What you are asked to do
After finding the line with "(Instr.tapInstruction ⟨.extest, [], [78144], []⟩).wf" in the entries below, retype exactly each line from there through the line with "(Instr.thermalSample [none]).wf = false", including that final line.

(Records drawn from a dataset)
-- ==== Sys2Proof/Tests/Slice0.lean ====
section
/-!
SUPPORT. Tests: terms that WellFormed refuses, and for each statement states and operands that meet its hypotheses, clause
by clause, with what one command does there. Expected values come from the rules that the statements cite.
-/

namespace Sys2Proof.Tests

open Sys2Proof Sys2Proof.Machine

set_option Elab.async false

/-! ## Helpers -/

/-- The state after a command. -/
def run (i : Instr) (s : State) : State :=
  match exec i s with
  | .next t => t
  | .fault _ => s
  | .refused _ => s

/-- STATUS of the last transaction issued. -/
def answer (i : Instr) (s : State) : Option Nat := (run i s).out.getLast?.map (·.status)

/-- The kinds and ports of the transactions issued. -/
def issued (i : Instr) (s : State) : List (TxnOp × Nat) := ((run i s).out.drop s.out.length).map fun t => (t.op, t.port)

def setAll (s : State) (l : List (Nat × Nat)) : State := l.foldl (fun t p => t.setRegN p.1 p.2) s

/-- A port that is UP with every credit of R280. -/
def portUp : Port :=
  { Port.initial with
    train := .up, fresh := false, hubHdr := [96, 512, 512, 16], hubData := [1536, 16, 512, 16] }

def withPorts (p : Port) (s : State) : State := { s with ports := (List.range 32).map fun n => (n, p) }

/-- Ports up, start-up complete, active. -/
def live : State := setAll (withPorts portUp State.reset) [(0x1100, 10), (0x4010C, 2)]

def acc (priv : BitVec 2) : Access :=
  { port := 5, tag := 7, stream := 3, srcpos := 2, srcpkg := 1, priv := priv, msg := false }

/-- A message: a doorbell or side signal. -/
def msgAcc : Access := { acc 0 with msg := true }

/-- Performs as a conjunction that can be decided. -/
theorem performs_iff (s : State) (a : Access) (b : Nat) : Performs s a b ↔
    s.heard a.port.val = true ∧ 5 ≤ s.bootStep ∧ s.admitSt ≠ 5 ∧ s.bootFailed = false ∧
      (a.msg = true → s.bootStep = 10) ∧ bit (s.regN (b + 0xF10)) 31 = false :=
  ⟨fun h => ⟨h.heard, h.step, h.admitSt, h.started, h.bell, h.unarmed⟩,
    fun h => ⟨h.1, h.2.1, h.2.2.1, h.2.2.2.1, h.2.2.2.2.1, h.2.2.2.2.2⟩⟩

theorem inv_of {s : State} (h : Memory.wf s.store = true ∧ s.audit.held.length ≤ 16) : Inv s := ⟨h.1, h.2⟩

/-! ## WellFormed refuses -/

def noView : HubView := { bytes := [], status := [] }
def farView : HubView := { bytes := [(2 ^ 52, 1)], status := [] }

theorem test_wf_view : (Instr.matmul 0 farView).wf = false ∧ (Instr.matmul 0 { noView with bytes := [(2 ^ 52 - 1, 1)] }).wf
    = true ∧ (Instr.conv 0 farView).wf = false ∧ (Instr.microcodeFetch farView).wf = false := by decide
theorem test_wf_access : (Instr.queueEnable msgAcc 0 1).wf = false ∧ (Instr.queueEnable (acc 0) 0 1).wf = true ∧
    (Instr.dbTailWrite msgAcc 0 1).wf = true ∧ (Instr.nowLoRead msgAcc).wf = false ∧
    (Instr.isolate (acc 0)).wf = false ∧ (Instr.isolate msgAcc).wf = true := by decide
theorem test_wf_page : (Instr.intStatusWrite (acc 0) 0x1004 0).wf = false ∧
    (Instr.intStatusWrite (acc 0) 0x1000 0).wf = true ∧ (Instr.intEnableWrite (acc 0) 0x3000 0).wf = false := by decide
theorem test_wf_shadow_page : (Instr.pageCommit (acc 0) 0x50000 0).wf = false ∧
    (Instr.pageCommit (acc 0) 0x1001000 0).wf = true ∧ (Instr.commitAdoption 0).wf = false := by decide
theorem test_wf_window_write : (Instr.wwr ⟨5, 0, 0, 0, 0, 9, 0, 0, zeros 63⟩).wf = false ∧
    (Instr.wwr ⟨5, 0, 0, 0, 0, 0, 0, 0, zeros 64⟩).wf = false ∧ (Instr.wwr ⟨5, 0, 0, 0, 0, 10, 0, 0, zeros 64⟩).wf = false ∧
    (Instr.wwa ⟨5, 0, 0, 0, 0, 9, 0, 0, zeros 64⟩).wf = true := by decide
theorem test_wf_data : (Instr.rdr 0 0 0 (zeros 3)).wf = false ∧ (Instr.rdr 0 0 0 (zeros 4)).wf = true ∧
    (Instr.atr 0 0 0 (zeros 4)).wf = false ∧ (Instr.atr 0 0 0 (zeros 8)).wf = true := by decide
theorem test_wf_data_long : dataWf (List.replicate 4100 0) = false ∧ dataWf (List.replicate 4096 0) = true := by decide +kernel
theorem test_wf_flit : (Instr.headerFlitReceive 0 0 (zeros 63) 0).wf = false ∧ (Instr.tsFlitReceive 0 0 (zeros 65) 0).wf
    = false ∧ (Instr.tsFlitReceive 0 0 (zeros 64) 0).wf = true := by decide
theorem test_wf_bonds : (Instr.trainingStateEnd 0 { TrainObs.good with windows := [(33 * 64, 50)] }).wf = false ∧ (Instr.trainingStateEnd 0 { TrainObs.good with samples := [(34, [])] }).wf = false ∧
    (Instr.trainingStateEnd 0 { TrainObs.good with windows := [(32 * 64 + 33, 50)] }).wf = true := by decide
theorem test_wf_trainings :
    (Instr.portsStartup ⟨[], [⟨0, TrainObs.good, zeros 63, zeros 64, true⟩], []⟩).wf = false ∧
    (Instr.readmitTrain ⟨15, ⟨[], [⟨0, TrainObs.good, zeros 64, zeros 65, true⟩], []⟩⟩).wf = false ∧
    (Instr.readmitTrain ⟨15, ⟨[], [⟨0, TrainObs.good, zeros 64, zeros 64, true⟩], []⟩⟩).wf = true ∧
    (Instr.tapInstruction ⟨.extest, [], [78144], []⟩).wf = false ∧
    (Instr.tapInstruction ⟨.extest, [], [78143], [78144]⟩).wf = false := by decide
theorem test_wf_observations : (Instr.storeSelfTest ⟨[(15360, 1)], false⟩).wf = false ∧
    (Instr.storeSelfTest ⟨[(0, 0)], false⟩).wf = false ∧ (Instr.storeSelfTest ⟨[(15359, 9)], false⟩).wf = true ∧
    (Instr.thermalSample [none]).wf = false ∧ (Instr.thermalSample (List.replicate 64 none)).wf = true ∧
    (Instr.stewardBoot (.fail 16)).wf = false ∧ (Instr.stewardBoot (.entropy 2)).wf = false := by decide
theorem test_wf_codes : (Instr.islandReset (acc 0) 2).wf = false ∧ (Instr.kill (acc 0) 0x10C).wf = true ∧
    (Instr.softwareSideSignal msgAcc 0x14).wf = false ∧ (Instr.softwareSideSignal msgAcc 0x40).wf = true ∧
    (Instr.peerSpare msgAcc 1 0).wf = false ∧ (Instr.huberr 0 ⟨0x38, 0, 0, 0, 0⟩).wf = false ∧
    (Instr.rgwr (acc 0) 0x1002 0).wf = false ∧ (Instr.rgrd (acc 0) 0x1001).wf = false := by decide

/-! ## The block -/

theorem test_StepKeepsTheInvariant : Inv { State.reset with pending := [.getbcr] } ∧
    ∃ t, step { State.reset with pending := [.getbcr] } = .next t :=
  ⟨inv_of (by decide), _, rfl⟩
theorem test_StepOnlyBlowsFuses : ∃ t, step { State.reset with pending := [.rstdaa] } = .next t := ⟨_, rfl⟩
theorem test_WhatWasSentStandsAndAStopLasts : (∃ t, exec .getdcr { State.reset with stopped := true } = .next t) ∧
    (∃ t, exec .warmReset { State.reset with stopped := true } = .next t) ∧
    (run .warmReset { State.reset with stopped := true }).stopped = false ∧
    (run (.coldReset .powerGoodFall) { State.reset with stopped := true }).stopped = false ∧
    (run .controlPeriod { State.reset with stopped := true }).stopped = true := by
  refine ⟨⟨_, rfl⟩, ⟨_, rfl⟩, ?_⟩; decide +kernel
theorem test_IdleStepIsOneReferencePeriod : State.reset.pending = [] ∧
    ({ State.reset with time := ⟨2 ^ 64 - 10, true, 0, 0, 0, true, false, 1⟩ } : State).pending = [] ∧
    (match step { State.reset with time := ⟨2 ^ 64 - 10, true, 0, 0, 0, true, false, 1⟩ } with
      | .next t => t.time.now == 0
      | .fault _ => false
      | .refused _ => false) = true := by decide +kernel
theorem test_StepRunsTheFrontCommand : (match step { State.reset with pending := [.enec, .disec] } with
    | .next t => t.sb.ibi && t.pending == [.disec]
    | .fault _ => false
    | .refused _ => false) = true := by decide +kernel

/-! ## Reset and start-up -/

def sbState (f : SideBand → SideBand) (s : State) : State := { s with sb := f s.sb }

/-- A stop for heat with sensor 3 at 95.25 °C (R390): readings count in 0.25 °C. -/
def hot : State := setAll { State.reset with stopped := true, ports := [] } [(0x4910C, 4), (0x4920C, 381)]
theorem test_WarmResetKeepsWhatTheTableKeeps : hot.tooHot = true ∧ (hot.setRegN 0x4920C 380).tooHot = false ∧
    live.tooHot = false ∧ live.testUnlocked = false ∧ run .warmReset hot = hot ∧ live.sb.bondLow = false ∧
    (sbState (fun b => { b with bondLow := true }) live).sb.bondLow = true ∧
    (run .warmReset live).regN 0x1104 = 2 ∧ (run .warmReset live).bootStep = 2 := by decide +kernel
theorem test_TargetResetPatternFollowsRstact : (sbState (fun b => { b with rstact := 1 }) live).sb.rstact = 1 ∧
    live.sb.rstact = 0 ∧ run .targetResetPattern live = live ∧
    (run .targetResetPattern (sbState (fun b => { b with rstact := 2 }) live)).bootStep = 2 := by decide +kernel

/-- A start-up step. -/
def boot (n : Nat) : State := setAll State.reset [(0x1100, n)]
def contOk : ContObs := { failed := [(3, 2)], trains := [⟨31, TrainObs.good, hubTs 31 1, hubTs 31 2, true⟩], down := [] }
def storeObs (n : Nat) (core : Bool) : StoreTestObs := { repaired := [(0, n), (15359, 1)], coreFail := core }

/-- A signed microcode image at address 0 with a header alone: its magic word, SVN 0 (R443), a key and its signature, both
computed in Python. The hash of the key is fused. `ecdsaVerify` was run on this signature outside; the kernel takes minutes. -/
def signerKey : List Byte :=
  toBE 48 0xE86B995E350E4D312A95A6B7D5D8CDCDB4682F588800A1CD6C972E1DCB2A5AC38D90046951B03CCB3B179A89FDA88B1B
    ++ toBE 48 0x485B9F2C1F44B0DD41CE6E3C3A690BBFAABEC1E1FF4AEFB2461FDDA6629BECBD43CF74C13D8C1A1625612243F0046148
def signerSig : List Byte :=
  toBE 48 0xA3A515B1563480D363F6DBEEB700CCF78B1850F123BA19379DEBE7FC3418F9F3115F0D839EF8B1B9564CB5A3F0366E86
    ++ toBE 48 0x58CB4C640D6C2A2559246E458F186C900F609B5C72785BE924DB52BC09986F16774AF170B4EE7DF69665F9E9E2480047
def imageView : HubView :=
  { bytes := [(0, 0xC0), (1, 0x55), (2, 0x80), (3, 0x0C)] ++ ((signerKey ++ signerSig).zipIdx.map fun p => (64 + p.2, p.1)), status := [] }
def bootSix : State := { boot 6 with fuses := { State.reset.fuses with rootHash := sha384 signerKey } }

/-- Every hypothesis of the passing steps but those of the image's key, which follow. -/
theorem test_StartupStepsPass : (boot 3).inStep 3 = true ∧ (boot 4).inStep 4 = true ∧ (boot 5).inStep 5 = true ∧
    contOk.down = [] ∧ bootSix.inStep 6 = true ∧ bootOk imageView bootSix.ucodeAddr 256 = true ∧
    imageHeaderOk (viewBytes imageView bootSix.ucodeAddr 256) = true ∧
    bootOk imageView (bootSix.ucodeAddr + 256) (bytesAt (viewBytes imageView bootSix.ucodeAddr 256) 12 4) = true ∧
    bootSix.fuses.svnMin ≤ bytesAt (viewBytes imageView bootSix.ucodeAddr 256) 8 4 ∧ (boot 7).inStep 7 = true ∧
    (∀ p ∈ (storeObs 8 false).repaired, p.2 ≤ 8) ∧ (storeObs 8 false).coreFail = false ∧ (boot 8).inStep 8 = true ∧
    (boot 9).inStep 9 = true ∧ (boot 9).admitSt = 0 := by decide +kernel
theorem test_StartupStepsPass_key : bootSix.ucodeAddr = 0 ∧ ((viewBytes imageView 0 256).drop 64).take 96 = signerKey ∧
    ((viewBytes imageView 0 256).drop 160).take 96 = signerSig ∧ bootSix.fuses.rootHash = sha384 signerKey :=
  ⟨by decide +kernel, by decide +kernel, by decide +kernel, by simp only [bootSix]⟩
theorem trainsWell (s : State) (h : ∀ p : Fin 32, Unarmed s (portKey p 0)) : TrainsWell s contOk :=
  ⟨rfl, h, fun v hv => by
    cases (List.mem_singleton.mp hv)
    exact ⟨fun st => by cases st <;> rfl, rfl, rfl, rfl⟩⟩
theorem test_StartupStepsPass_ports : TrainsWell (boot 5) contOk := trainsWell _ (by unfold Unarmed; decide +kernel)
theorem test_StartupStepsPass_run : (run .admission (boot 9)).admitSt = 1 := by decide +kernel
theorem test_StartupStepsFail : StaysDown (boot 5) { contOk with down := [31] } ∧
    bootOk { noView with status := [(0, [0xF0])] } (boot 6).ucodeAddr 256 = false ∧
    imageHeaderOk (viewBytes noView (boot 6).ucodeAddr 256) = false ∧
    bootOk noView (boot 6).ucodeAddr 256 = true ∧
    (∃ p ∈ (storeObs 9 false).repaired, 8 < p.2) ∧ (∀ p ∈ (storeObs 8 true).repaired, p.2 ≤ 8) ∧
    (storeObs 8 true).coreFail = true ∧ (boot 9).bootStep < 10 ∧ (boot 9).bootFailed = false ∧
    (run (.storeSelfTest (storeObs 9 true)) (boot 7)).regF 0x1100 8 8 = 6 ∧
    (run (.storeSelfTest (storeObs 8 true)) (boot 7)).regF 0x1100 8 8 = 7 ∧
    (run (.refclkLoss 0) (boot 9)).bootFailed = true := by unfold StaysDown; decide +kernel

/-! ## Side-band -/

def bootTwo (lo hi : Bool) : State := sbState (fun b => { b with wroteLo := lo, wroteHi := hi }) (boot 2)
def noScan : TapScan := { bits := [], bonds := [], cells := [] }
def unlocked : State := setAll live [(0x7F100, 1)]
theorem test_SideBandCommands : live.inStep 1 = false ∧ live.inStep 2 = false ∧ State.reset.inStep 1 = true ∧
    (bootTwo true false).inStep 2 = true ∧ (bootTwo false true).inStep 2 = true ∧ unlocked.testUnlocked = true ∧
    (run (.sbUcodeWrite true 5) (bootTwo false false)).sb.wroteHi = true ∧
    (run .getbcr live).sb.replies = [[0x06]] ∧ (run (.tapInstruction ⟨.other 4, noScan⟩) live).sb.tap = .bypass ∧
    (run (.tapInstruction ⟨.other 4, noScan⟩) unlocked).sb.tap = .other 4 := by decide +kernel
theorem test_setdasa_rstdaa : (run .rstdaa (run (.setdasa 0x48) live)).sb.dynAddr = none := by decide +kernel

/-! ## The link layer -/

def training (t : TrainSt) (f : Port → Port) : State := withPorts (f { portUp with train := t }) live
/-- What a training state observed when lane 5 has no strobe, a window is 50 ps and a bond never toggles (R269, R270). -/
def obs (l : List (Fin 33)) (w : List (Nat × Nat)) (x : List (Nat × List Bool)) : TrainObs :=
  { TrainObs.good with lost := l, windows := w, samples := x }
def allLanes : List Nat := List.range 32
theorem test_PortTrainingStatesInOrder : ((training .down id).port 31).train = .down ∧ (live.port 0).train = .up ∧
    ((training .detect id).port 31).train = .detect ∧ ((training .lock id).port 31).train = .lock ∧
    ((training .deskew id).port 31).train = .deskew ∧ ((training .test id).port 31).train = .test ∧
    Unarmed (training .test id) (portKey 31 0) ∧
    (let x := (training .map fun p => { p with gotTs1 := true, widthIn := 8, widthOut := 8 }).port 31
     x.train = .map ∧ x.gotTs1 = true ∧ x.widthIn ≠ 0 ∧ x.widthOut ≠ 0) ∧
    ((training .repair fun p => { p with gotTs2 := true }).port 31).gotTs2 = true ∧
    (∀ l ∈ ((training .align id).activeLanes 31 0x110).take 32, setHas allLanes l.1 = true) ∧
    ((training .align fun p => { p with retrain := true }).port 31).retrain = true ∧
    ((training .align id).port 31).retrain = false := by
  unfold Unarmed; decide +kernel
theorem test_badBonds : badBonds (obs [5] [] []) .detect false = [5 * 64 + 34] ∧
    badBonds (obs [] [(2 * 64, 99), (2 * 64 + 1, 100)] []) .deskew false = [128] ∧
    badBonds (obs [] [] [(33, List.replicate 20 false)]) .test false = [33] := by decide +kernel
theorem test_trainingStateEnd : ((run (.trainingStateEnd 31 (obs [5] [] [])) (training .detect id)).port 31).bad = [354] ∧
    (run (.trainingStateEnd 31 TrainObs.good) (training .test fun p => { p with bad := [5] })).repairCode 31 0x110 0 = 5 ∧
    ((run (.trainingStateEnd 31 TrainObs.good)
      (training .align fun p => { p with retrain := true, txSeq := 9, aligned := allLanes })).port 31).txSeq = 9 ∧
    ((run (.trainingStateEnd 31 TrainObs.good)
      (training .align fun p => { p with txSeq := 9, aligned := allLanes })).port 31).txSeq = 0 := by decide +kernel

Answer area
    (Instr.tapInstruction ⟨.extest, [], [78144], []⟩).wf = false ∧
    (Instr.tapInstruction ⟨.extest, [], [78143], [78144]⟩).wf = false := by decide
theorem test_wf_observations : (Instr.storeSelfTest ⟨[(15360, 1)], false⟩).wf = false ∧
    (Instr.storeSelfTest ⟨[(0, 0)], false⟩).wf = false ∧ (Instr.storeSelfTest ⟨[(15359, 9)], false⟩).wf = true ∧
    (Instr.thermalSample [none]).wf = false ∧ (Instr.thermalSample (List.replicate 64 none)).wf = true ∧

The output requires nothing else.